Task statement:
Only the lines from the top of the data through the line with "theorem doneFunctionStart_moved (a0" should be repeated, each exactly as written.
Given data section start
theorem State.foRelease_moved (s : State) :
    Moved [.diag, .fieldIo] s (State.foRelease s) := by
  unfold State.foRelease
  try dsimp only
  repeat' (first
    | (with_reducible apply Moved.refl)
    | (with_reducible assumption)
    | (with_reducible apply Moved.fold)
    | (with_reducible apply Moved.fold_fst)
    | ((with_reducible apply Moved.via); (case k => with_reducible apply State.foConduct_moved); (case sub => decide))
    | (intro _ _)
    | (with_reducible apply Moved.ite)
    | split
    | dsimp only)

end Sys2Proof.Machine
end

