-- ==== Sys2Proof/Laws/MovedExecFunction.lean ====
section
/-! SUPPORT. What each operation of Machine/ExecFunction.lean may change: nothing but the parts named. -/

namespace Sys2Proof.Machine

set_option maxRecDepth 4000

theorem doneFunctionDefine_moved (a0 : _) (s : State) :
    Moved [.hub, .diag, .ledger, .functions, .fabric] s (doneFunctionDefine a0 s) := by
  unfold doneFunctionDefine
  try dsimp only
  repeat' (first
    | (with_reducible apply Moved.refl)
    | (with_reducible assumption)
    | (with_reducible apply Moved.fold)
    | (with_reducible apply Moved.fold_fst)
    | ((with_reducible apply Moved.via); (case k => with_reducible apply answer_moved); (case sub => decide))
    | ((with_reducible apply Moved.via); (case k => with_reducible apply State.modInst_moved); (case sub => decide))
    | (intro _ _)
    | (with_reducible apply Moved.ite)
    | split
    | dsimp only)

theorem doneFunctionClear_moved (a0 : _) (s : State) :
    Moved [.hub, .diag, .ledger, .functions, .fabric] s (doneFunctionClear a0 s) := by
  unfold doneFunctionClear
  try dsimp only
  repeat' (first
    | (with_reducible apply Moved.refl)
    | (with_reducible assumption)
    | (with_reducible apply Moved.fold)
    | (with_reducible apply Moved.fold_fst)
    | ((with_reducible apply Moved.via); (case k => with_reducible apply answer_moved); (case sub => decide))
    | ((with_reducible apply Moved.via); (case k => with_reducible apply State.modFunctions_moved); (case sub => decide))
    | (intro _ _)
    | (with_reducible apply Moved.ite)
    | split
    | dsimp only)

theorem doneFunctionStart_moved (a0 : _) (s : State) :
    Moved [.hub, .power, .diag, .ledger, .control, .stage, .functions, .fabric, .sections, .deferred] s (doneFunctionStart a0 s) := by
  unfold doneFunctionStart
  try dsimp only
  repeat' (first
    | (with_reducible apply Moved.refl)
    | (with_reducible assumption)
    | (with_reducible apply Moved.fold)
    | (with_reducible apply Moved.fold_fst)
    | ((with_reducible apply Moved.via); (case k => with_reducible apply State.startInst_moved); (case sub => decide))
    | ((with_reducible apply Moved.via); (case k => with_reducible apply State.defer_moved); (case sub => decide))
    | ((with_reducible apply Moved.via); (case k => with_reducible apply State.accepted_moved); (case sub => decide))
    | ((with_reducible apply Moved.via); (case k => with_reducible apply answer_moved); (case sub => decide))
    | (intro _ _)
    | (with_reducible apply Moved.ite)
    | split
    | dsimp only)

theorem doneFunctionStop_moved (a0 : _) (s : State) :
    Moved [.hub, .diag, .ledger, .control, .stage, .functions, .fabric, .sections] s (doneFunctionStop a0 s) := by
  unfold doneFunctionStop
  try dsimp only
  repeat' (first
    | (with_reducible apply Moved.refl)
    | (with_reducible assumption)
    | (with_reducible apply Moved.fold)
    | (with_reducible apply Moved.fold_fst)
    | ((with_reducible apply Moved.via); (case k => with_reducible apply State.haltInst_moved); (case sub => decide))
    | ((with_reducible apply Moved.via); (case k => with_reducible apply answer_moved); (case sub => decide))
    | (intro _ _)
    | (with_reducible apply Moved.ite)
    | split
    | dsimp only)

theorem doneFunctionParams_moved (a0 : _) (s : State) :
    Moved [.hub, .diag, .ledger, .functions, .fabric] s (doneFunctionParams a0 s) := by
  unfold doneFunctionParams
  try dsimp only
  repeat' (first
    | (with_reducible apply Moved.refl)
    | (with_reducible assumption)
    | (with_reducible apply Moved.fold)
    | (with_reducible apply Moved.fold_fst)
    | ((with_reducible apply Moved.via); (case k => with_reducible apply answer_moved); (case sub => decide))
    | ((with_reducible apply Moved.via); (case k => with_reducible apply State.modInst_moved); (case sub => decide))
    | (intro _ _)
    | (with_reducible apply Moved.ite)
    | split
    | dsimp only)

theorem doneFunctionStatus_moved (a0 : _) (s : State) :
    Moved [.hub, .diag, .ledger, .fabric] s (doneFunctionStatus a0 s) := by
  unfold doneFunctionStatus
  try dsimp only
  repeat' (first
    | (with_reducible apply Moved.refl)
    | (with_reducible assumption)
    | (with_reducible apply Moved.fold)
    | (with_reducible apply Moved.fold_fst)
    | ((with_reducible apply Moved.via); (case k => with_reducible apply answer_moved); (case sub => decide))
    | (intro _ _)
    | (with_reducible apply Moved.ite)
    | split
    | dsimp only)

theorem doneCalibrate_moved (a0 : _) (s : State) :
    Moved [.hub, .diag, .ledger, .functions, .fabric] s (doneCalibrate a0 s) := by
  unfold doneCalibrate
  try dsimp only
  repeat' (first
    | (with_reducible apply Moved.refl)
    | (with_reducible assumption)
    | (with_reducible apply Moved.fold)
    | (with_reducible apply Moved.fold_fst)
    | ((with_reducible apply Moved.via); (case k => with_reducible apply refuse_moved); (case sub => decide))
    | ((with_reducible apply Moved.via); (case k => with_reducible apply answer_moved); (case sub => decide))
    | ((with_reducible apply Moved.via); (case k => with_reducible apply State.modInst_moved); (case sub => decide))
    | (intro _ _)
    | (with_reducible apply Moved.ite)
    | split
    | dsimp only)

theorem doneYieldTotals_moved (a0 : _) (s : State) :
    Moved [.hub, .diag, .ledger, .functions, .fabric] s (doneYieldTotals a0 s) := by
  unfold doneYieldTotals
  try dsimp only
  repeat' (first
    | (with_reducible apply Moved.refl)
    | (with_reducible assumption)
    | (with_reducible apply Moved.fold)
    | (with_reducible apply Moved.fold_fst)
    | ((with_reducible apply Moved.via); (case k => with_reducible apply answer_moved); (case sub => decide))
    | ((with_reducible apply Moved.via); (case k => with_reducible apply State.modInst_moved); (case sub => decide))
    | (intro _ _)
    | (with_reducible apply Moved.ite)
    | split
    | dsimp only)

theorem doneInstanceTick_moved (a0 : _) (s : State) :
    Moved [.hub, .power, .diag, .ledger, .control, .stage, .functions, .sections] s (doneInstanceTick a0 s) := by
  unfold doneInstanceTick
  try dsimp only
  repeat' (first
    | (with_reducible apply Moved.refl)
    | (with_reducible assumption)
    | (with_reducible apply Moved.fold)
    | (with_reducible apply Moved.fold_fst)
    | ((with_reducible apply Moved.via); (case k => with_reducible apply State.runInst_moved); (case sub => decide))
    | ((with_reducible apply Moved.via); (case k => with_reducible apply State.modFunctions_moved); (case sub => decide))
    | (intro _ _)
    | (with_reducible apply Moved.ite)
    | split
    | dsimp only)

theorem doneOnDelayExpiry_moved (a0 : _) (a1 : _) (s : State) :
    Moved [.hub, .power, .diag, .ledger, .control, .stage, .functions, .sections] s (doneOnDelayExpiry a0 a1 s) := by
  unfold doneOnDelayExpiry
  try dsimp only
  repeat' (first
    | (with_reducible apply Moved.refl)
    | (with_reducible assumption)
    | (with_reducible apply Moved.fold)
    | (with_reducible apply Moved.fold_fst)
    | ((with_reducible apply Moved.via); (case k => with_reducible apply State.nextChannel_moved); (case sub => decide))
    | (intro _ _)
    | (with_reducible apply Moved.ite)
    | split
    | dsimp only)

theorem doneGovernorPeriod_moved (a0 : _) (a1 : _) (s : State) :
    Moved [.hub, .diag, .control, .functions] s (doneGovernorPeriod a0 a1 s) := by
  unfold doneGovernorPeriod
  try dsimp only
  repeat' (first
    | (with_reducible apply Moved.refl)
    | (with_reducible assumption)
    | (with_reducible apply Moved.fold)
    | (with_reducible apply Moved.fold_fst)
    | ((with_reducible apply Moved.via); (case k => with_reducible apply State.runGovernor_moved); (case sub => decide))
    | (intro _ _)
    | (with_reducible apply Moved.ite)
    | split
    | dsimp only)

theorem doneYieldStep_moved (a0 : _) (a1 : _) (s : State) :
    Moved [.hub, .diag, .functions, .place, .fleet] s (doneYieldStep a0 a1 s) := by
  unfold doneYieldStep
  try dsimp only
  repeat' (first
    | (with_reducible apply Moved.refl)
    | (with_reducible assumption)
    | (with_reducible apply Moved.fold)
    | (with_reducible apply Moved.fold_fst)
    | ((with_reducible apply Moved.via); (case k => with_reducible apply State.runYield_moved); (case sub => decide))
    | (intro _ _)
    | (with_reducible apply Moved.ite)
    | split
    | dsimp only)

theorem doneTotalsSave_moved (a0 : _) (s : State) :
    Moved [.functions] s (doneTotalsSave a0 s) := by
  unfold doneTotalsSave
  try dsimp only
  repeat' (first
    | (with_reducible apply Moved.refl)
    | (with_reducible assumption)
    | (with_reducible apply Moved.fold)
    | (with_reducible apply Moved.fold_fst)
    | ((with_reducible apply Moved.via); (case k => with_reducible apply State.modFunctions_moved); (case sub => decide))
    | (intro _ _)
    | (with_reducible apply Moved.ite)
    | split
    | dsimp only)

end Sys2Proof.Machine
end

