-- ==== Sys2Proof/Laws/MovedExecSwitch.lean ====
section
/-! SUPPORT. What each operation of Machine/ExecSwitch.lean may change: nothing but the parts named. -/

namespace Sys2Proof.Machine

set_option maxRecDepth 4000

theorem State.channelStep_moved (s : State) (a1 : _) (a2 : _) :
    Moved [.hub, .diag, .ledger, .stage, .sections] s (State.channelStep s a1 a2) := by
  unfold State.channelStep
  try dsimp only
  repeat' (first
    | (with_reducible apply Moved.refl)
    | (with_reducible assumption)
    | (with_reducible apply Moved.fold)
    | (with_reducible apply Moved.fold_fst)
    | ((with_reducible apply Moved.via); (case k => with_reducible apply State.latchFault_moved); (case sub => decide))
    | ((with_reducible apply Moved.via); (case k => with_reducible apply State.modSw_moved); (case sub => decide))
    | ((with_reducible apply Moved.via); (case k => with_reducible apply State.count_moved); (case sub => decide))
    | (intro _ _)
    | (with_reducible apply Moved.ite)
    | split
    | dsimp only)

theorem State.shedOne_moved (s : State) (a1 : _) :
    Moved [.hub, .diag, .ledger, .stage, .sections] s (State.shedOne s a1) := by
  unfold State.shedOne
  try dsimp only
  repeat' (first
    | (with_reducible apply Moved.refl)
    | (with_reducible assumption)
    | (with_reducible apply Moved.fold)
    | (with_reducible apply Moved.fold_fst)
    | ((with_reducible apply Moved.via); (case k => with_reducible apply State.tellGroup_moved); (case sub => decide))
    | ((with_reducible apply Moved.via); (case k => with_reducible apply State.latchFault_moved); (case sub => decide))
    | ((with_reducible apply Moved.via); (case k => with_reducible apply State.modGroup_moved); (case sub => decide))
    | ((with_reducible apply Moved.via); (case k => with_reducible apply State.count_moved); (case sub => decide))
    | (intro _ _)
    | (with_reducible apply Moved.ite)
    | split
    | dsimp only)

theorem State.endShed_moved (s : State) (a1 : _) :
    Moved [.stage] s (State.endShed s a1) := by
  unfold State.endShed
  try dsimp only
  repeat' (first
    | (with_reducible apply Moved.refl)
    | (with_reducible assumption)
    | (with_reducible apply Moved.fold)
    | (with_reducible apply Moved.fold_fst)
    | ((with_reducible apply Moved.via); (case k => with_reducible apply State.modGroup_moved); (case sub => decide))
    | (intro _ _)
    | (with_reducible apply Moved.ite)
    | split
    | dsimp only)

theorem State.groupStep_moved (s : State) (a1 : _) (a2 : _) :
    Moved [.hub, .diag, .ledger, .stage, .sections] s (State.groupStep s a1 a2) := by
  unfold State.groupStep
  try dsimp only
  repeat' (first
    | (with_reducible apply Moved.refl)
    | (with_reducible assumption)
    | (with_reducible apply Moved.fold)
    | (with_reducible apply Moved.fold_fst)
    | ((with_reducible apply Moved.via); (case k => with_reducible apply State.endShed_moved); (case sub => decide))
    | ((with_reducible apply Moved.via); (case k => with_reducible apply State.shedOne_moved); (case sub => decide))
    | ((with_reducible apply Moved.via); (case k => with_reducible apply State.modGroup_moved); (case sub => decide))
    | (intro _ _)
    | (with_reducible apply Moved.ite)
    | split
    | dsimp only)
Given data section end
Reply to the task:
theorem State.foRelease_moved (s : State) :
    Moved [.diag, .fieldIo] s (State.foRelease s) := by
  unfold State.foRelease
  try dsimp only
  repeat' (first
    | (with_reducible apply Moved.refl)
    | (with_reducible assumption)
    | (with_reducible apply Moved.fold)
    | (with_reducible apply Moved.fold_fst)
    | ((with_reducible apply Moved.via); (case k => with_reducible apply State.foConduct_moved); (case sub => decide))
    | (intro _ _)
    | (with_reducible apply Moved.ite)
    | split
    | dsimp only)

end Sys2Proof.Machine
end

-- ==== Sys2Proof/Laws/MovedExecFunction.lean ====
section
/-! SUPPORT. What each operation of Machine/ExecFunction.lean may change: nothing but the parts named. -/

namespace Sys2Proof.Machine

set_option maxRecDepth 4000

theorem doneFunctionDefine_moved (a0 : _) (s : State) :
    Moved [.hub, .diag, .ledger, .functions, .fabric] s (doneFunctionDefine a0 s) := by
  unfold doneFunctionDefine
  try dsimp only
  repeat' (first
    | (with_reducible apply Moved.refl)
    | (with_reducible assumption)
    | (with_reducible apply Moved.fold)
    | (with_reducible apply Moved.fold_fst)
    | ((with_reducible apply Moved.via); (case k => with_reducible apply answer_moved); (case sub => decide))
    | ((with_reducible apply Moved.via); (case k => with_reducible apply State.modInst_moved); (case sub => decide))
    | (intro _ _)
    | (with_reducible apply Moved.ite)
    | split
    | dsimp only)

theorem doneFunctionClear_moved (a0 : _) (s : State) :
    Moved [.hub, .diag, .ledger, .functions, .fabric] s (doneFunctionClear a0 s) := by
  unfold doneFunctionClear
  try dsimp only
  repeat' (first
    | (with_reducible apply Moved.refl)
    | (with_reducible assumption)
    | (with_reducible apply Moved.fold)
    | (with_reducible apply Moved.fold_fst)
    | ((with_reducible apply Moved.via); (case k => with_reducible apply answer_moved); (case sub => decide))
    | ((with_reducible apply Moved.via); (case k => with_reducible apply State.modFunctions_moved); (case sub => decide))
    | (intro _ _)
    | (with_reducible apply Moved.ite)
    | split
    | dsimp only)

theorem doneFunctionStart_moved (a0 : _) (s : State) :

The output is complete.